И вот теперь, после предложения Дмитрия, сделанного как бы вскользь, в шутку, до Дины стала доходить вся неотвратимость её легкомысленного поступка с Робертом Ивановичем. Ведь он её не насиловал, не принуждал к этому. Вся вина учителя была лишь в том, что он был опытным любителем студенческой клубнички.

По разговорам, у него многие девочки побывали на квартире, когда жена гостила у родственников.

Даже в строгом уголовном кодексе, если всё это происходило без принуждения, никакого наказания не предусмотрено. С молодой девушкой после семнадцати лет такие процедуры – вершина мечтаний для любого мужчины.

– Ты что же, замуж меня взять хочешь? – с наигранной беспечностью спросила она парня.

– Ага! – он обнял Дину и закружил её по комнате.

В последнее время они сблизились настолько, что короткие робкие поцелуи стали переходить в долгие, затяжные, как парашютные прыжки, с замиранием сердца.

Но до другой близости дело не доходило. Хотя отказа не получилось бы.

Диме было трудно переступить ту грань, которая могла бы резко изменить их отношения. Подростковая робость ещё гнездилась и не отпускала уже не мальчика, но и не совсем мужчину.

Дину не то чтобы безоглядно закружило поднявшееся из глубин женского существа чувство, которое туманит голову девочке-подростку, нет, женщины взрослеют быстро, и предложение парня ее, конечно, взволновало, но не лишило чувства рассудочности.

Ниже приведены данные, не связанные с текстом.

-- ==== Sys2Proof/Machine/Convert.lean ====
section
/-!
DEFINITION. The conversion subsystem (chapter 07): current samples and the voltage scan, filter units and windows, the BUS
ladder, temperature inputs, slice visits and open wires. A raw result is what a slice gives for the bare input, in raw LSB; the
dither that the slice adds and the correction chain are the die's.
-/

namespace Sys2Proof.Machine

open Sys2Proof

/-! ### Results (R268, R270, R271) -/

/-- The next word of the dither generator: linear feedback over 23 bits (R271). DESIGN CHOICE (log 179): taps 23 and 18. -/
def lfsrNext (w : Nat) : Nat := (2 * w + (w / 2 ^ 22 + w / 2 ^ 17) % 2) % 2 ^ 23

/-- The dither value of a word, uniform over ±8 raw LSB (R271). DESIGN CHOICE (log 179): its low four bits, −8 to 7. -/
def ditherOf (w : Nat) : Int := ((w % 16 : Nat) : Int) - 8

/-- Steps 1 to 4 of the correction chain: the dither is removed, the segment's correction added, the offset trim subtracted, the gain
trim applied; lin and ofs in 1/16 raw LSB, gain in 0.25 ppm (R268, R319). DESIGN CHOICE (log 179): a raw LSB is an LSB of the extended
result, to which step 4 rounds. -/
def corrected (code dither lin ofs gain : Int) : Int :=
  divRound (((code - dither) * 16 + lin - ofs) * (4000000 - gain)) 64000000

/-- The segment of the linearity table that a code lies in (R268, R272). DESIGN CHOICE (log 179): 64 equal ones over the range. -/
def segmentOf (x : Int) : Nat := (clampInt 0 63 ((x + 2 ^ 19) / 2 ^ 14)).toNat

/-- A trim of slice sl of die k in the set in force, two's complement in 16 bits: 0 offset, 1 gain, 2 skew (R276, R319). -/
def Body.trim (b : Body) (k sl j : Nat) : Nat := sparseGet 0 (b.fe k).trims ((b.drd k .feCvstatLp k * 16 + sl) * 4 + j)

/-- Slice sl of die k (CVB's from 5) converts a bare input raw: the slice adds the dither before it samples, and steps 1 to 4 correct
its code (R268, R271). -/
def Body.slice (k sl : Nat) (raw : Int) (b : Body) : Int × Body :=
  let w := (b.fe k).lfsr
  let code := raw + ditherOf w
  let lin := toSigned 16 (sparseGet 0 (b.fe k).lin ((b.drd k .feCvstatLp k * 16 + sl) * 64 + segmentOf (code - ditherOf w)))
  (corrected code (ditherOf w) lin (toSigned 16 (b.trim k sl 0)) (toSigned 16 (b.trim k sl 1)), b.onDie k fun d => { d with lfsr := lfsrNext w })

/-- Saturate an extended result (R268, step 6). -/
def satExt (x : Int) : Int := clampInt (-(2 ^ 19 - 1)) (2 ^ 19 - 1) x

/-- The loop result of an extended result (R268). -/
def loopResult (x : Int) : Int := sat16 ((x + 8) / 16)

/-- The residual estimate after a sample before its polarity: the mean of a pair of opposite polarity, in which the signal cancels,
filtered over 65 536 samples (R270). LSB 2^-35. -/
def residNext (resid raw : Int) (last : Option Int) : Int :=
  match last with
  | none => resid
  | some r => resid + rshiftRound ((raw + r) * 2 ^ 15 - resid) 16

/-- Step 5 of R268: the sample is multiplied by its chopper polarity, and the residual estimate is subtracted, with the sign that the
offset has in the sample then (R270, log 46); step 6 saturates. -/
def chopped (chop : Bool) (resid x : Int) : Int :=
  let polarity : Int := if chop then -1 else 1
  satExt (polarity * x - polarity * rshiftRound resid 16)

/-- The polarity of channel n's amplifier at an instant: it reverses after each sample of the rotation, one every 16 slots (R270). -/
def Body.chopAt (b : Body) (n t : Nat) : Bool :=
  let m := (b.en n).m
  let r := 16 * b.slotNs (dieOf n)
  if m.rawT < t then m.chop else (m.chop != decide (((m.rawT - t) / r + 1) % 2 = 1))

/-- Steps 5 and 6 for a result of an input at an instant (R268, R270). -/
def Body.finish (b : Body) (k input t : Nat) (x : Int) : Int :=
  if input < 0x10 then chopped (b.chopAt (16 * k + input) t) (b.en (16 * k + input)).m.resid x else satExt x

/-- The slice of CVB of die k that converts j slots after the present one (R266, R288). -/
def Body.sliceB (b : Body) (k j : Nat) : Nat := 5 + (b.fe k).posB.getD (((b.fe k).slotPos + j) % 4) 0

/-- The slice of CVB that serves its slot j. -/
def Serve.ofB (s : Serve) (j : Nat) : Nat := 5 + s.b.getD ((s.posB + j) % 4) 0

/-- The slice of CVA that serves its slot j. -/
def Serve.ofA (s : Serve) (j : Nat) : Nat := s.a.getD ((s.posA + j) % 4) 0

/-- The slice that takes sample j of an urgent request: CVB's slices in service in turn, in alternate slots where a slice of each
converter is retired; in a wide capture CVA's and CVB's by turns (R288, R290, R295). -/
def Body.requestSlice (b : Body) (k : Nat) (s : Serve) (wide : Bool) (j : Nat) : Nat :=
  if wide then (if j % 2 = 0 then s.ofA (j / 2) else s.ofB (j / 2))
  else if b.noVisits k false && b.noVisits k true then s.ofB (2 * j + 1)
  else s.ofB j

Жизнь в городе – это не то, что деревенское существование.

За время учёбы в Тамбове, Дина свыклась с пусть скромными, но всё-таки благами цивилизации, и со страхом стала думать над тем, что после окончания училища ей неотвратимо придётся ехать по распределению в какую-нибудь Свищёвку, вытирать сопли юным дарованиям, обучая их основам нотной грамоты в колхозной музыкальной школе.

А теперь, после замужества она останется по свободному распределению и вполне может устроиться на работу в детский сад, где всегда не хватает воспитателей с музыкальным образованием.

А ещё всякие самодеятельные ансамбли, заводские кружки, где можно на договорной основе подработать добавку к детсадовской, в прямом и переносном смысле, зарплате.

Домик у тёти Поли с хорошей крышей над головой. Дмитрий, парень именно тот, который ей нужен, пусть и не собирает звёзды – семейный по натуре человек, и он ей, конечно, не безразличен.

На вокзале, провожая Дину, жених, держа её за руку, сказал, что они сразу же пойдут в ЗАГС, как только она вернётся с каникул.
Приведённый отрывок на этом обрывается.